In FIG. 2, the “base coordinate system B” is a coordinate system based on the base 32 of the robot 300. The "tool coordinate system T" is a coordinate system set on the tip surface (flange surface to which the end effector 30 is attached) of the articulated arm 31 of the robot 300. The position and orientation of the flange surface defines the position and orientation of the end effector 30. The "camera coordinate system C" is a coordinate system based on the image pickup unit 402 of the measurement head 400. The "work coordinate system W" is a coordinate system based on the work 1.

The position and orientation of the work 1 detected based on the image received from the measurement head 400 is indicated by, for example, a coordinate transformation matrix ^C H _{W that converts the camera coordinate system C into the work coordinate system W.} The coordinate transformation matrix ^C H _W represents the components of the basis vector of the work coordinate system W and the position of the origin in the camera coordinate system C.

On the other hand, it is the operation command outputted from the image processing apparatus 100 to the robot controller 200, for example, indicated by the coordinate transformation matrix ^B H _T to convert the base coordinate system B to the tool coordinate system T. The coordinate transformation matrix ^B H _T represents the components of the basis vector of the tool coordinate system T and the position of the origin in the base coordinate system B.

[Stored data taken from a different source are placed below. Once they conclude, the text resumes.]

-- ==== Sys2Proof/Tests/Slice0.lean ====
section
/-! SUPPORT. Tests. Expected values are the spec's: encodings of 30_encoding.md, vectors of 95_test_vectors.md (named in
each comment) and worked examples of the rules. Then, for every statement with hypotheses, states and operands that meet
them (`wit_...`). -/

namespace Sys2Proof.Tests

open Sys2Proof Sys2Proof.Machine

/-! ## WellFormed refuses an ill-formed term of each kind -/

/-- A CFG that gives every named command the opcode of Idle: each named row but the first is then unreachable. -/
def cfgOneOpcode : Cfg :=
  { Cfg.default with cmdIdle := 0x0E, cmdCalcCrc := 0x0E, cmdTransceive := 0x0E, cmdAuthent := 0x0E, cmdSoftReset := 0x0E }

theorem test_wf_data_too_long : (Instr.crc (List.replicate 256 0)).wellFormed Cfg.default = false := by decide +kernel
theorem test_wf_data_longest : (Instr.crc (List.replicate 255 0)).wellFormed Cfg.default = true := by decide +kernel
theorem test_wf_named_command_as_other :
    [Cfg.default.cmdIdle, Cfg.default.cmdCalcCrc, Cfg.default.cmdTransceive, Cfg.default.cmdAuthent,
      Cfg.default.cmdSoftReset].all (fun x => !(Instr.execOther x []).wellFormed Cfg.default) = true := by decide
theorem test_wf_shared_opcode :
    [Instr.execCalcCrc [], .execTransceive [], .execAuthent [], .execSoftReset []].all
      (fun i => !i.wellFormed cfgOneOpcode) = true := by decide
theorem test_wf_shared_with_calccrc :
    [Instr.execTransceive [], .execAuthent [], .execSoftReset []].all
      (fun i => !i.wellFormed { cfgOneOpcode with cmdIdle := 0x00 }) = true := by decide
theorem test_wf_shared_with_transceive :
    [Instr.execAuthent [], .execSoftReset []].all
      (fun i => !i.wellFormed { cfgOneOpcode with cmdIdle := 0x00, cmdCalcCrc := 0x03 }) = true := by decide
theorem test_wf_shared_with_authent :
    (Instr.execSoftReset []).wellFormed
      { cfgOneOpcode with cmdIdle := 0x00, cmdCalcCrc := 0x03, cmdTransceive := 0x0C } = false := by decide

/-- One CFG per clause of R9 that the types leave open; none is legal, the default is. -/
theorem test_legal_each_clause :
    Cfg.default.legal = true ∧
    [{ Cfg.default with pollBudget := 0 }, { Cfg.default with crcBudget := 0 }, { Cfg.default with maxLen := 0 },
     { Cfg.default with maxLen := 17 }, { Cfg.default with regIrq := 0x40 }, { Cfg.default with regIrq := 0x3F },
     { Cfg.default with regIrq := 0x05 }, { Cfg.default with cmdAuthent := 0x0C }, { Cfg.default with irqTimer := 0 },
     { Cfg.default with startSend := 0 }, { Cfg.default with fifoFlush := 0 }, { Cfg.default with crcDone := 0 },
     { Cfg.default with lastBitsLsb := 6 }, { Cfg.default with stNoTag := 0 }, { Cfg.default with stErr := 0 },
     { Cfg.default with stErr := 1 }, { Cfg.default with reserved := [0x01] }].all (fun c => !c.legal) = true := by decide

/-! ## Decoding: words written out from the spec's encodings, one per constructor -/

-- R83 row EXEC.IDLE, frame of V10: 00 00 00
theorem test_decode_execIdle : decodeRequest Cfg.default [0b00000000, 0b00000000, 0b00000000] = .instr (.execIdle []) [] := by
  decide
-- R83 row EXEC.CALCCRC, the example of R129: 00 03 02 30 04
theorem test_decode_execCalcCrc :
    decodeRequest Cfg.default [0b00000000, 0b00000011, 0b00000010, 0x30, 0x04] = .instr (.execCalcCrc [0x30, 0x04]) [] := by
  decide
-- R83 row EXEC.TRANSCEIVE, frame of V1: 00 0C 01 26
theorem test_decode_execTransceive :
    decodeRequest Cfg.default [0b00000000, 0b00001100, 0b00000001, 0x26] = .instr (.execTransceive [0x26]) [] := by decide
-- R83 row EXEC.AUTHENT, frame of V9
theorem test_decode_execAuthent :
    decodeRequest Cfg.default
      [0b00000000, 0b00001110, 0b00001100, 0x60, 4, 0xFF, 0xFF, 0xFF, 0xFF, 0xFF, 0xFF, 0xDE, 0xAD, 0xBE, 0xEF]
      = .instr (.execAuthent [0x60, 4, 0xFF, 0xFF, 0xFF, 0xFF, 0xFF, 0xFF, 0xDE, 0xAD, 0xBE, 0xEF]) [] := by decide
-- R83 row EXEC.SOFTRESET, frame of V10b: 00 0F 00
theorem test_decode_execSoftReset :
    decodeRequest Cfg.default [0b00000000, 0b00001111, 0b00000000] = .instr (.execSoftReset []) [] := by decide
-- R83 row EXEC.OTHER, the example of R131: EXEC 04, 12 34
theorem test_decode_execOther :
    decodeRequest Cfg.default [0b00000000, 0b00000100, 0b00000010, 0x12, 0x34] = .instr (.execOther 0x04 [0x12, 0x34]) [] := by
  decide
-- R83 row CRC, frame of K1: 01 00 02 30 04
theorem test_decode_crc :
    decodeRequest Cfg.default [0b00000001, 0b00000000, 0b00000010, 0x30, 0x04] = .instr (.crc [0x30, 0x04]) [] := by decide
-- R80: AB = 0 a[5:0] 0 for a = 0x22, then the data byte
theorem test_decode_busWr : decodeBus [0b01000100, 0x99] = .instr (.busWr 0b100010 0x99) [] := by decide
-- R81: AB = 1 a[5:0] 0 for a = 0x21
theorem test_decode_busRd : decodeBus [0b11000010] = .instr (.busRd 0b100001) [] := by decide
-- R85: reserved OP, CRC with CMD, and the bytes after an illegal frame are kept (P5)
theorem test_decode_reject :
    decodeRequest Cfg.default [0x02, 0, 0] = .reject .reservedOp [] ∧
    decodeRequest Cfg.default [0x01, 0x05, 0x01, 0xAA, 0x7F] = .reject .crcCmd [0x7F] := by decide
-- 95_test_vectors.md Part 2 section 1: the eleven address bytes
theorem test_address_bytes :
    Cfg.default.registers.map addrByteWr = [0x02, 0x04, 0x08, 0x0A, 0x0C, 0x12, 0x14, 0x18, 0x1A, 0x44, 0x42] ∧
    Cfg.default.registers.map addrByteRd = [0x82, 0x84, 0x88, 0x8A, 0x8C, 0x92, 0x94, 0x98, 0x9A, 0xC4, 0xC2] ∧
    addrByteWr 0x3F = 0x7E ∧ addrByteRd 0x3F = 0xFE ∧ addrByteWr 0x49 = 0x12 ∧ addrByteRd 0x49 = 0x92 := by decide
-- R88, R89: `EXEC IDLE,`, `CRC 30 04`, `TRANSCEIVE 26`, `EXEC 04, 12`, a line that is none
theorem test_text :
    assemble Cfg.default ['E', 'X', 'E', 'C', ' ', 'I', 'D', 'L', 'E', ','] = some (.execIdle []) ∧
    assemble Cfg.default ['C', 'R', 'C', ' ', '3', '0', ' ', '0', '4'] = some (.crc [0x30, 0x04]) ∧
    assemble Cfg.default ['T', 'R', 'A', 'N', 'S', 'C', 'E', 'I', 'V', 'E', ' ', '2', '6'] = some (.execTransceive [0x26]) ∧
    assemble Cfg.default ['E', 'X', 'E', 'C', ' ', '0', '4', ',', ' ', '1', '2'] = some (.execOther 0x04 [0x12]) ∧
    assemble Cfg.default ['E', 'X', 'E', 'C', ' ', '0', '4'] = none ∧
    (Txn.read 0x04 0x14).text Cfg.default = some ['R', ' ', 'I', 'R', 'Q', '-', '>', '1', '4'] := by decide

/-! ## One step on a small state -/

/-- The reset state with one frame presented and the environment's answers. -/
def presented (frame answers : List Byte) : State :=
  { State.reset with inbox := [.request frame], answers := answers }

/-- The same under a CFG. -/
def presentedUnder (c : Cfg) (frame answers : List Byte) : State := { presented frame answers with cfg := c }

/-- The next state satisfies a test. -/
def nextIs (o : Host.Outcome State Fault Refusal) (p : State → Bool) : Bool :=
  match o with
  | .next t => p t
  | _ => false

-- V1, and its bus bytes W1 (the answered reads show their address byte only)
theorem test_execTransceive_card :
    nextIs (step (presented [0x00, 0x0C, 0x01, 0x26] [0x14, 0, 7, 0x44, 0x64, 0x87, 0, 2, 0x10, 4, 0])) (fun t =>
      t.responses.map Response.frame == [[0, 0, 2, 0, 0x10, 0, 4, 0]]
      && t.bus.flatMap Txn.wire == [0x04, 0xF7, 0x88, 0x08, 0x14, 0x94, 0x14, 0x80, 0x02, 0, 0x12, 0x26, 0x02, 0x0C, 0x9A,
        0x1A, 0x87, 0x88, 0x88, 0x9A, 0x1A, 0x07, 0x8C, 0x94, 0x98, 0x92, 0x92]
      && t.cnt == 1998 && t.idx == 2 && t.lvl == 2 && t.nirq == 0x64 && t.inbox == []) = true := by decide +kernel
-- V2c (flag on the last poll counts as exhausted), V3 (NoTagError with drain), V4 (chip error), V8 (negative bitLen), the example
-- of R126
theorem test_execTransceive_corners :
    nextIs (step (presentedUnder { Cfg.default with pollBudget := 3 } [0x00, 0x0C, 0x01, 0x26]
      [0, 0, 7, 0x44, 0x44, 0x64, 0x87])) (fun t => t.responses.map Response.frame == [[0, 2, 0, 0, 0, 0]]
        && t.bus.length == 15) = true ∧
    nextIs (step (presented [0x00, 0x0C, 0x01, 0x26] [0, 0, 7, 0x44, 0x45, 0x87, 0, 0, 0, 0]))
      (fun t => t.responses.map Response.frame == [[0, 1, 1, 0, 0, 0, 0]] && t.bus.length == 18) = true ∧
    nextIs (step (presented [0x00, 0x0C, 0x02, 0x93, 0x20] [0, 0, 0, 0x64, 0x80, 8]))
      (fun t => t.responses.map Response.frame == [[0, 2, 0, 0, 0, 0]] && t.bus.length == 15) = true ∧
    nextIs (step (presented [0x00, 0x0C, 0x01, 0x26] [0, 0, 7, 0x64, 0x87, 0, 0, 3, 0x5A]))
      (fun t => t.responses.map Response.frame == [[0, 0, 1, 3, 0xFB, 0xFF, 0x5A]]) = true ∧
    nextIs (step (presented [0x00, 0x0C, 0x04, 0xA0, 0x04, 0x7B, 0xF7] [0, 0, 0, 0x64, 0x80, 0, 1, 4, 0x0A]))
      (fun t => t.responses.map Response.frame == [[0, 0, 1, 4, 4, 0, 0x0A]] && t.bus.length == 20
        && t.bus.drop 16 == [.read 0x06 0, .read 0x0A 1, .read 0x0C 4, .read 0x09 0x0A]) = true := by decide +kernel
-- V9
theorem test_execAuthent_idle_flag :
    nextIs (exec (.execAuthent [0x60, 4, 0xFF, 0xFF, 0xFF, 0xFF, 0xFF, 0xFF, 0xDE, 0xAD, 0xBE, 0xEF])
      { State.reset with answers := [0, 0, 0, 0, 0x10, 0, 0] }) (fun t =>
        t.responses.map Response.frame == [[0, 0, 0, 0, 0, 0]] && t.bus.length == 25 && t.cnt == 1997
        && t.bus.take 1 == [.write 0x02 0x92]) = true := by decide +kernel
-- V9b: the timer bit is not in the enable mask
theorem test_execAuthent_timer :
    nextIs (exec (.execAuthent [0x60]) { State.reset with answers := [0, 0, 1, 0, 0] }) (fun t =>
      t.status == 0 && t.bus.length == 12) = true := by decide +kernel
-- V10
theorem test_execIdle_wait_bits_ignored :
    nextIs (exec (.execIdle []) { State.reset with answers := [0, 0, 0x10, 0x30, 1, 0, 0] }) (fun t =>
      t.bus == [.write 0x02 0x80, .read 0x04 0, .write 0x04 0, .read 0x0A 0, .write 0x0A 0x80, .write 0x01 0,
        .write 0x01 0, .read 0x04 0x10, .read 0x04 0x30, .read 0x04 1, .read 0x0D 0, .write 0x0D 0, .read 0x06 0]
      && t.status == 0) = true := by decide +kernel
-- V19
theorem test_execIdle_notag :
    nextIs (exec (.execIdle []) { presentedUnder { Cfg.default with ienOther := 0x01 } [] [0, 0, 1, 0, 0] with inbox := [] })
      (fun t => t.responses.map Response.frame == [[0, 1, 0, 0, 0, 0]] && t.bus.length == 11) = true := by decide +kernel
-- the example of R129
theorem test_execCalcCrc :
    nextIs (exec (.execCalcCrc [0x30, 0x04]) { State.reset with answers := [0, 0, 1, 0, 0] }) (fun t =>
      t.bus.drop 6 == [.write 0x09 0x30, .write 0x09 0x04, .write 0x01 0x03, .read 0x04 1, .read 0x0D 0, .write 0x0D 0,
        .read 0x06 0] && t.status == 0) = true := by decide +kernel
-- the example of R130 with a budget of 3 instead of 2000: Error by exhaustion, 9 + 3 transactions
theorem test_execSoftReset :
    nextIs (exec (.execSoftReset []) { State.reset with
      cfg := { Cfg.default with pollBudget := 3 }, answers := [0, 0, 0x74, 0x74, 0x74, 0] }) (fun t =>
        t.bus.length == 12 && t.status == 2 && t.phase == .idle) = true := by decide +kernel
-- the example of R131
theorem test_execOther :
    nextIs (exec (.execOther 0x04 [0x12, 0x34]) { State.reset with answers := [0, 0, 1, 0, 0] }) (fun t =>
      t.bus.drop 6 == [.write 0x09 0x12, .write 0x09 0x34, .write 0x01 0x04, .read 0x04 1, .read 0x0D 0, .write 0x0D 0,
        .read 0x06 0] && t.responses.map Response.frame == [[0, 0, 0, 0, 0, 0]]) = true := by decide +kernel
-- K1
theorem test_crc_done :
    nextIs (step (presented [0x01, 0x00, 0x02, 0x30, 0x04] [4, 0, 0, 0, 4, 0x26, 0xEE])) (fun t =>
      t.bus == [.read 0x05 4, .write 0x05 0, .read 0x0A 0, .write 0x0A 0x80, .write 0x09 0x30, .write 0x09 4,
        .write 0x01 3, .read 0x05 0, .read 0x05 0, .read 0x05 4, .read 0x22 0x26, .read 0x21 0xEE]
      && t.responses.map Response.frame == [[1, 0x26, 0xEE]] && t.cnt == 252 && t.status == 2) = true := by
  decide +kernel
-- K2b with a budget of 3: never done, the stale result is returned all the same
theorem test_crc_silent_failure :
    nextIs (exec (.crc [0x30]) { State.reset with
      cfg := { Cfg.default with crcBudget := 3 }, answers := [0, 0, 0, 0, 0, 0x57, 0xCD] }) (fun t =>
        t.responses.map Response.frame == [[1, 0x57, 0xCD]] && t.bus.length == 11 && t.cnt == 0) = true := by
  decide +kernel
-- B1: the requester's own access
theorem test_busWr :
    nextIs (step { State.reset with inbox := [.access [0x12, 0x26]] }) (fun t =>
      t.bus == [.write 0x09 0x26] && t.bus.flatMap Txn.wire == [0x12, 0x26] && Memory.read t.mem 9 == some 0x26) = true := by
  decide +kernel
-- B2
theorem test_busRd :
    nextIs (step { State.reset with inbox := [.access [0x88]], answers := [0x64] }) (fun t =>
      t.bus == [.read 0x04 0x64] && t.nirq == 0 && t.mem == []) = true := by decide +kernel
-- B3, B5
theorem test_setb_clrb :
    (setb 0x0D 0x80 { State.reset with answers := [0x07] }).bus = [.read 0x0D 0x07, .write 0x0D 0x87] ∧
    (setb 0x0D 0x80 { State.reset with answers := [0x87] }).bus = [.read 0x0D 0x87, .write 0x0D 0x87] ∧
    (clrb 0x04 0x80 { State.reset with answers := [0xFF] }).bus = [.read 0x04 0xFF, .write 0x04 0x7F] := by decide
-- P5, requests 1 to 3 on one stream
theorem test_reject :
    nextIs (step (presented [0x02, 0, 0, 0x01, 0x05, 0x01, 0xAA] [])) (fun t =>
      t.responses.map Response.frame == [[0xFF, 0x01]] && t.inbox == [.request [0x01, 0x05, 0x01, 0xAA]] && t.bus == []
      && nextIs (step t) (fun u => u.responses.map Response.frame == [[0xFF, 0x01], [0xFF, 0x02]] && u.inbox == []
        && u.bus == [] && u.status == 2)) = true := by decide +kernel
-- section 4 of Part 2: bitLen and DCNT at the corners
theorem test_bit_length :
    (bitLenOf 0 0).toInt = 0 ∧ (bitLenOf 0 1).toInt = -7 ∧ (bitLenOf 0 3) = 0xFFB ∧ (bitLenOf 1 4).toInt = 4 ∧
    (bitLenOf 16 7).toInt = 127 ∧ (bitLenOf 18 0).toInt = 144 ∧ (bitLenOf 255 0) = 0x7F8 ∧
    (bitLenOf 255 7).toInt = 2039 ∧ drainCount 16 0 = 1 ∧ drainCount 16 1 = 1 ∧ drainCount 16 16 = 16 ∧
    drainCount 16 17 = 16 ∧ drainCount 16 130 = 16 := by decide
-- R178: the reset input after three engine steps of a request
theorem test_reset_abandons :
    nextIs (exec (.execIdle []) { State.reset with resetIn := some 4, answers := [0x55] }) (fun t =>
      t.bus == [.write 0x02 0x80, .read 0x04 0x55, .write 0x04 0x55] && t.responses == [] && t.phase == .idle
      && t.t == 0) = true := by decide +kernel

The coordinate transformation matrices ^C H _W and ^B H _T satisfy the following equation (1).
^B H _C・^C H _W = ^B H _T・^T H _W・ ・ ・ Equation (1)
In the equation (1), the coordinate transformation matrix ^B H _C is a matrix that transforms the base coordinate system B into the camera coordinate system C. The coordinate transformation matrix ^B H _C represents the components of the basis vector of the camera coordinate system C and the position of the origin in the base coordinate system B. The coordinate transformation matrix ^T H _W is a matrix that transforms the tool coordinate system T into the work coordinate system W. The coordinate transformation matrix ^T H _W represents the component of the basis vector of the work coordinate system W and the position of the origin in the tool coordinate system T.

In the present embodiment, the measurement head 400 is fixed at a position where the entire container 2 can be imaged. Therefore, the coordinate transformation matrix ^B H _C of the formula (1) is represented by a fixed value, determined by the calibration to be performed in advance. As the calibration, for example, a hand-eye calibration in which a marker is attached to the flange surface of the robot 300 and the marker is imaged by the imaging unit 402 of the measuring head 400 while operating the robot 300 can be adopted.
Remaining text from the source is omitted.